- _Exercise_
Please give back, exactly as written, only the line containing "[fieldKK, BitVec.getLsbD_extractLsb', BitVec.getLsbD_and]" and every line after it until the data below ends.

- _Available data_
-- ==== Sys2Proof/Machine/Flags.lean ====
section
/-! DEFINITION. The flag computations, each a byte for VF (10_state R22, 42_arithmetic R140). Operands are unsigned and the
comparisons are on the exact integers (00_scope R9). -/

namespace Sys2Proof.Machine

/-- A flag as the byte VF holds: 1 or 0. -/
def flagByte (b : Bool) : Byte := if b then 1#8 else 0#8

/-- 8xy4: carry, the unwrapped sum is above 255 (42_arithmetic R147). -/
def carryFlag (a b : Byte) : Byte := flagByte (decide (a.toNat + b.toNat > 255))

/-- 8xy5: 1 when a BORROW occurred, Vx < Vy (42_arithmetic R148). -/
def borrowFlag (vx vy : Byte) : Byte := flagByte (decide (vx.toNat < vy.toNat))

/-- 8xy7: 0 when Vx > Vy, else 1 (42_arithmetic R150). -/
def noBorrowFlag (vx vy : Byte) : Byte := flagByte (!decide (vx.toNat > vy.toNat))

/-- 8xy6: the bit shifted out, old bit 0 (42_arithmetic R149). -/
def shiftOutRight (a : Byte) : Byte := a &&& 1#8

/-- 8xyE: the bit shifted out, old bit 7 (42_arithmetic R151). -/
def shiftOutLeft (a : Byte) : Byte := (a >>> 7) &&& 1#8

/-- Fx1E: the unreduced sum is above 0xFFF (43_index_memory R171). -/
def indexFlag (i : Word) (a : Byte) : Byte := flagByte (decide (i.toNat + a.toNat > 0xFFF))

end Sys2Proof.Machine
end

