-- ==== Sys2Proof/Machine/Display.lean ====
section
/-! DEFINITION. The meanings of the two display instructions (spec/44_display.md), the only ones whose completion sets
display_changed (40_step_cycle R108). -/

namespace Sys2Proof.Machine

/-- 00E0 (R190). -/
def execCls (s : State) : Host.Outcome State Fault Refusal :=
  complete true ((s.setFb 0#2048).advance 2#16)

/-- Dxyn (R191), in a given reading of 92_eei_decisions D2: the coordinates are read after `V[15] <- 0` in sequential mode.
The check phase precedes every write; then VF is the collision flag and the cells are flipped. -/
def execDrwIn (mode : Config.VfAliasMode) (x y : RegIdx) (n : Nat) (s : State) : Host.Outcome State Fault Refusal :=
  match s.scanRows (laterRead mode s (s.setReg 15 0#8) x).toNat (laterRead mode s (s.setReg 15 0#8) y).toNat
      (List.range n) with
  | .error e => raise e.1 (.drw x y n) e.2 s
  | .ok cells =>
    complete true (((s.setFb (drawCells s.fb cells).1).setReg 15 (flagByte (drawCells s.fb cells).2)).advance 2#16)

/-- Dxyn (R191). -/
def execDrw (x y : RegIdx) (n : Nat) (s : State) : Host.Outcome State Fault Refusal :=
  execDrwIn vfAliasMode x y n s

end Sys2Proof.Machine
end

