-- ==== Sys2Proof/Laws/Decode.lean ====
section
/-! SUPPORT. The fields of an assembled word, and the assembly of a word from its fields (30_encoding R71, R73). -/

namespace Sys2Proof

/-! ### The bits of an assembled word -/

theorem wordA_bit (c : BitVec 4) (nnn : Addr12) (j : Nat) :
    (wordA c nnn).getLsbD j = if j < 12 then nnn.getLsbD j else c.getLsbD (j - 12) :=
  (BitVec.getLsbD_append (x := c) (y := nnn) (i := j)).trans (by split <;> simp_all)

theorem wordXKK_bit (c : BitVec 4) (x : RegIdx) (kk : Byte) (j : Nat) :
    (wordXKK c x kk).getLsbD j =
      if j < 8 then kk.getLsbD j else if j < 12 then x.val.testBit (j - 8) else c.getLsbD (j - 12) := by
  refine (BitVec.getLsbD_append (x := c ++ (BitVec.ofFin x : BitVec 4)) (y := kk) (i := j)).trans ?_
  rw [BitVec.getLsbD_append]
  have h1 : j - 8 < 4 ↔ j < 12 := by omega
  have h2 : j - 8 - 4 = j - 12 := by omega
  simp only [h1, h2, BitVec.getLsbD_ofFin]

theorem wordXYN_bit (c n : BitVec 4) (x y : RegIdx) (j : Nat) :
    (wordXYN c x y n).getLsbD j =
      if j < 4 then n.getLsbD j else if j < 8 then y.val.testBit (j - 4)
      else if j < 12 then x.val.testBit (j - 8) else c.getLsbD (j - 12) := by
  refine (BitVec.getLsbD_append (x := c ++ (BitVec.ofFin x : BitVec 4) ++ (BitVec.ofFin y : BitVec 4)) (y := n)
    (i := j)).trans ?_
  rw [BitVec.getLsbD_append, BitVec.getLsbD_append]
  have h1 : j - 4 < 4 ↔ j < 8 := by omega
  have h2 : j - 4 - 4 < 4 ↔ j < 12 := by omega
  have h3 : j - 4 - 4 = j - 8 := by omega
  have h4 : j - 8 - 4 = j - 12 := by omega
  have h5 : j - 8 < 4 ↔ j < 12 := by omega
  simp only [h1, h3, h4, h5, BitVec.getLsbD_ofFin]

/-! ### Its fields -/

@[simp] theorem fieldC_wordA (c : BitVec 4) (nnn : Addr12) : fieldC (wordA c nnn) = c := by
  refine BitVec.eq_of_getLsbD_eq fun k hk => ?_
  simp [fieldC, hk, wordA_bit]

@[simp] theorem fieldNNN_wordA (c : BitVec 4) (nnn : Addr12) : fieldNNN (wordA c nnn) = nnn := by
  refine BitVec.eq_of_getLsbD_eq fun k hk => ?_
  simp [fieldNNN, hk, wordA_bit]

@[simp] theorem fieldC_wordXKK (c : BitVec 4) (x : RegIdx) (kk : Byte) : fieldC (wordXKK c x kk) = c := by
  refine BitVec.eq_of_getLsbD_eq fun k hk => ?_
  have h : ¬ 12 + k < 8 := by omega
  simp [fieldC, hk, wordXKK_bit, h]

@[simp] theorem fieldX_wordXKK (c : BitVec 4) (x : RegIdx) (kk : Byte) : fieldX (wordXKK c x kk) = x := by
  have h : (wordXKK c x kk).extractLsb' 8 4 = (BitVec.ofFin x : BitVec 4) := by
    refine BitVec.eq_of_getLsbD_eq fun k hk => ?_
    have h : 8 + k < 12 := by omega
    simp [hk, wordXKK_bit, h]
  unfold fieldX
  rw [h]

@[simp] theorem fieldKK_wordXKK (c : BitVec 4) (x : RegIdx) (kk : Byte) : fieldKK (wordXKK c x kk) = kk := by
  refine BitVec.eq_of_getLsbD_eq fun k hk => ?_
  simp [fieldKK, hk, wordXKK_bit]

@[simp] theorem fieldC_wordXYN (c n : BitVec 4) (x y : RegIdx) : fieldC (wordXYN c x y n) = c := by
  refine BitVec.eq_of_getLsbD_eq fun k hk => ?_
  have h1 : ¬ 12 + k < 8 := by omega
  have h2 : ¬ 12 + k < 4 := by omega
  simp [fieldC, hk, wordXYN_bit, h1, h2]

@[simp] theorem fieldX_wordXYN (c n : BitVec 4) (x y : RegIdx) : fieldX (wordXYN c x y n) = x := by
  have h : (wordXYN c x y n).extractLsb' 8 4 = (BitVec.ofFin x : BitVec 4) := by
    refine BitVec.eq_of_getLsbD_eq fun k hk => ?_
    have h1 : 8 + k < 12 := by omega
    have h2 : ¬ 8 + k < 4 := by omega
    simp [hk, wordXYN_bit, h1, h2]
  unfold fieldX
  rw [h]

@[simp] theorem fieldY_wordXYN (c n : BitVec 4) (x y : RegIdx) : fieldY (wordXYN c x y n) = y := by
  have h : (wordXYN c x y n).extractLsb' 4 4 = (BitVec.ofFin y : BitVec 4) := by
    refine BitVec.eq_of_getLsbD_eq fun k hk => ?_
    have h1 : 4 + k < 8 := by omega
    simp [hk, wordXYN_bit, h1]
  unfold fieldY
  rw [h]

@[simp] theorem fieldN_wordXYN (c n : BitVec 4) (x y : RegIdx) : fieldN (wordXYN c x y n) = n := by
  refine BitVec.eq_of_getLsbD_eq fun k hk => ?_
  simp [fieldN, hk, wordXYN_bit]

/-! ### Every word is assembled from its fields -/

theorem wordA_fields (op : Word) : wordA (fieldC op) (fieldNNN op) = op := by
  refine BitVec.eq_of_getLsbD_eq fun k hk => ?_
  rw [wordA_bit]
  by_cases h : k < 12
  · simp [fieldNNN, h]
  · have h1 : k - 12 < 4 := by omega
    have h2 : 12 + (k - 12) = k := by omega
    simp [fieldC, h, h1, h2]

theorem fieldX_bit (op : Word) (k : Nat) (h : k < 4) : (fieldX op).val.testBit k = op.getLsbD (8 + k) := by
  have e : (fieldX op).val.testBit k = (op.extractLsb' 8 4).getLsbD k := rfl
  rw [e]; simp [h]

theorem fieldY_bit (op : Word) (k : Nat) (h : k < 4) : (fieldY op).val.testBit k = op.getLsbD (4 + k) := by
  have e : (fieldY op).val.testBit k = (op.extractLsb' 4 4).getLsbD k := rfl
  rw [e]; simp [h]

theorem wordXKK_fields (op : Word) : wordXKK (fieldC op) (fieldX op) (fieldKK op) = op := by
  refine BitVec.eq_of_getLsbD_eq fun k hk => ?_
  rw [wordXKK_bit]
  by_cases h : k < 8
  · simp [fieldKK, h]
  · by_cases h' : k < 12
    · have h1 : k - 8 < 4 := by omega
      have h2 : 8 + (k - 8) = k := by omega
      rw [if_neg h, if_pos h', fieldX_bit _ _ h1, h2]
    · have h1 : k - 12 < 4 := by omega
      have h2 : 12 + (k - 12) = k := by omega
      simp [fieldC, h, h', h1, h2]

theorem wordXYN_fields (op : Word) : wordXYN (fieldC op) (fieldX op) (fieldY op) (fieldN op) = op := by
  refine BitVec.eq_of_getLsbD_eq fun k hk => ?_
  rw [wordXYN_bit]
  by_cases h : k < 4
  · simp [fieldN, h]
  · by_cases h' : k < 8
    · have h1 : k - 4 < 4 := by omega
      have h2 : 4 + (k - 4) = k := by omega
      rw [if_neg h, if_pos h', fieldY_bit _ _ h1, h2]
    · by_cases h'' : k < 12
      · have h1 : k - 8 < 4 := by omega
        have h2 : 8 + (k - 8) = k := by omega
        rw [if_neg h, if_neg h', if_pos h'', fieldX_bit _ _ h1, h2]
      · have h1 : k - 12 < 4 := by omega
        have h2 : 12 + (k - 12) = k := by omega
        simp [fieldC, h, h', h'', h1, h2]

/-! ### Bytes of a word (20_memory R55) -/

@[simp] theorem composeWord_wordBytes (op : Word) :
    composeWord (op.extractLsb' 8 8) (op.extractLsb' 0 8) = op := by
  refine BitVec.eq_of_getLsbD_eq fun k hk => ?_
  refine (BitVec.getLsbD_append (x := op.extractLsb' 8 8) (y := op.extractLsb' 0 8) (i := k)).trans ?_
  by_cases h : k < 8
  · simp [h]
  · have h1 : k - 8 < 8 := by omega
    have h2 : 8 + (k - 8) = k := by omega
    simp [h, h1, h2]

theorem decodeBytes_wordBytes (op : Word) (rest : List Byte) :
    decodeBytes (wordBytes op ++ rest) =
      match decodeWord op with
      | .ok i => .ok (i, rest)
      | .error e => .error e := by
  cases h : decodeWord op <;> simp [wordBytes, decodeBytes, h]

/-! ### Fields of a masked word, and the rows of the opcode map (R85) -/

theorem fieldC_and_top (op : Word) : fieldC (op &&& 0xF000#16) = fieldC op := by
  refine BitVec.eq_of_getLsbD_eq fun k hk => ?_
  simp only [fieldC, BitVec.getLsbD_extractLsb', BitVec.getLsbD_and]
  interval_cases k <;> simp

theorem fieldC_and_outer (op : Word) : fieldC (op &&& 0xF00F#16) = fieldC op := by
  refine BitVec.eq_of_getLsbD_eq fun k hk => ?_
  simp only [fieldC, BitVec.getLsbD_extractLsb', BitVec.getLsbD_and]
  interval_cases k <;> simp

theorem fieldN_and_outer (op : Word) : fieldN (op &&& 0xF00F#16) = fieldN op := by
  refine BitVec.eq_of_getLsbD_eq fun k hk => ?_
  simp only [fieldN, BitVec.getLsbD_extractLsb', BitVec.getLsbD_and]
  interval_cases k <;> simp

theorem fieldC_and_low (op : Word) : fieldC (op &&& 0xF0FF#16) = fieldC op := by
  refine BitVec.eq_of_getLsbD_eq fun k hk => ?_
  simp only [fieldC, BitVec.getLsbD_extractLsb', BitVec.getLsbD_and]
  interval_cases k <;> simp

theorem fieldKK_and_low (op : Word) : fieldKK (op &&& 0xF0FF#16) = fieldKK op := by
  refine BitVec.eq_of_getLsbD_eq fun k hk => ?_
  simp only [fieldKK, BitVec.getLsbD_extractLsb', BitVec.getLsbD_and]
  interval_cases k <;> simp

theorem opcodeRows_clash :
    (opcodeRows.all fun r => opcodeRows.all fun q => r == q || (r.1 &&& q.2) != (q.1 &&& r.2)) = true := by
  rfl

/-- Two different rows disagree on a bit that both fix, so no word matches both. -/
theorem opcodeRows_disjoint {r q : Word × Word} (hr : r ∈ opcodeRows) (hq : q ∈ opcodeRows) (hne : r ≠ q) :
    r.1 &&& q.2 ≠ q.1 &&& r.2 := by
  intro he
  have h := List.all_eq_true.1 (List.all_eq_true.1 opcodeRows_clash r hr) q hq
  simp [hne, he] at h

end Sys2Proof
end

- _Written answer_
  simp only [fieldKK, BitVec.getLsbD_extractLsb', BitVec.getLsbD_and]
  interval_cases k <;> simp

theorem opcodeRows_clash :
    (opcodeRows.all fun r => opcodeRows.all fun q => r == q || (r.1 &&& q.2) != (q.1 &&& r.2)) = true := by
  rfl

/-- Two different rows disagree on a bit that both fix, so no word matches both. -/
theorem opcodeRows_disjoint {r q : Word × Word} (hr : r ∈ opcodeRows) (hq : q ∈ opcodeRows) (hne : r ≠ q) :
    r.1 &&& q.2 ≠ q.1 &&& r.2 := by
  intro he
  have h := List.all_eq_true.1 (List.all_eq_true.1 opcodeRows_clash r hr) q hq
  simp [hne, he] at h

end Sys2Proof
end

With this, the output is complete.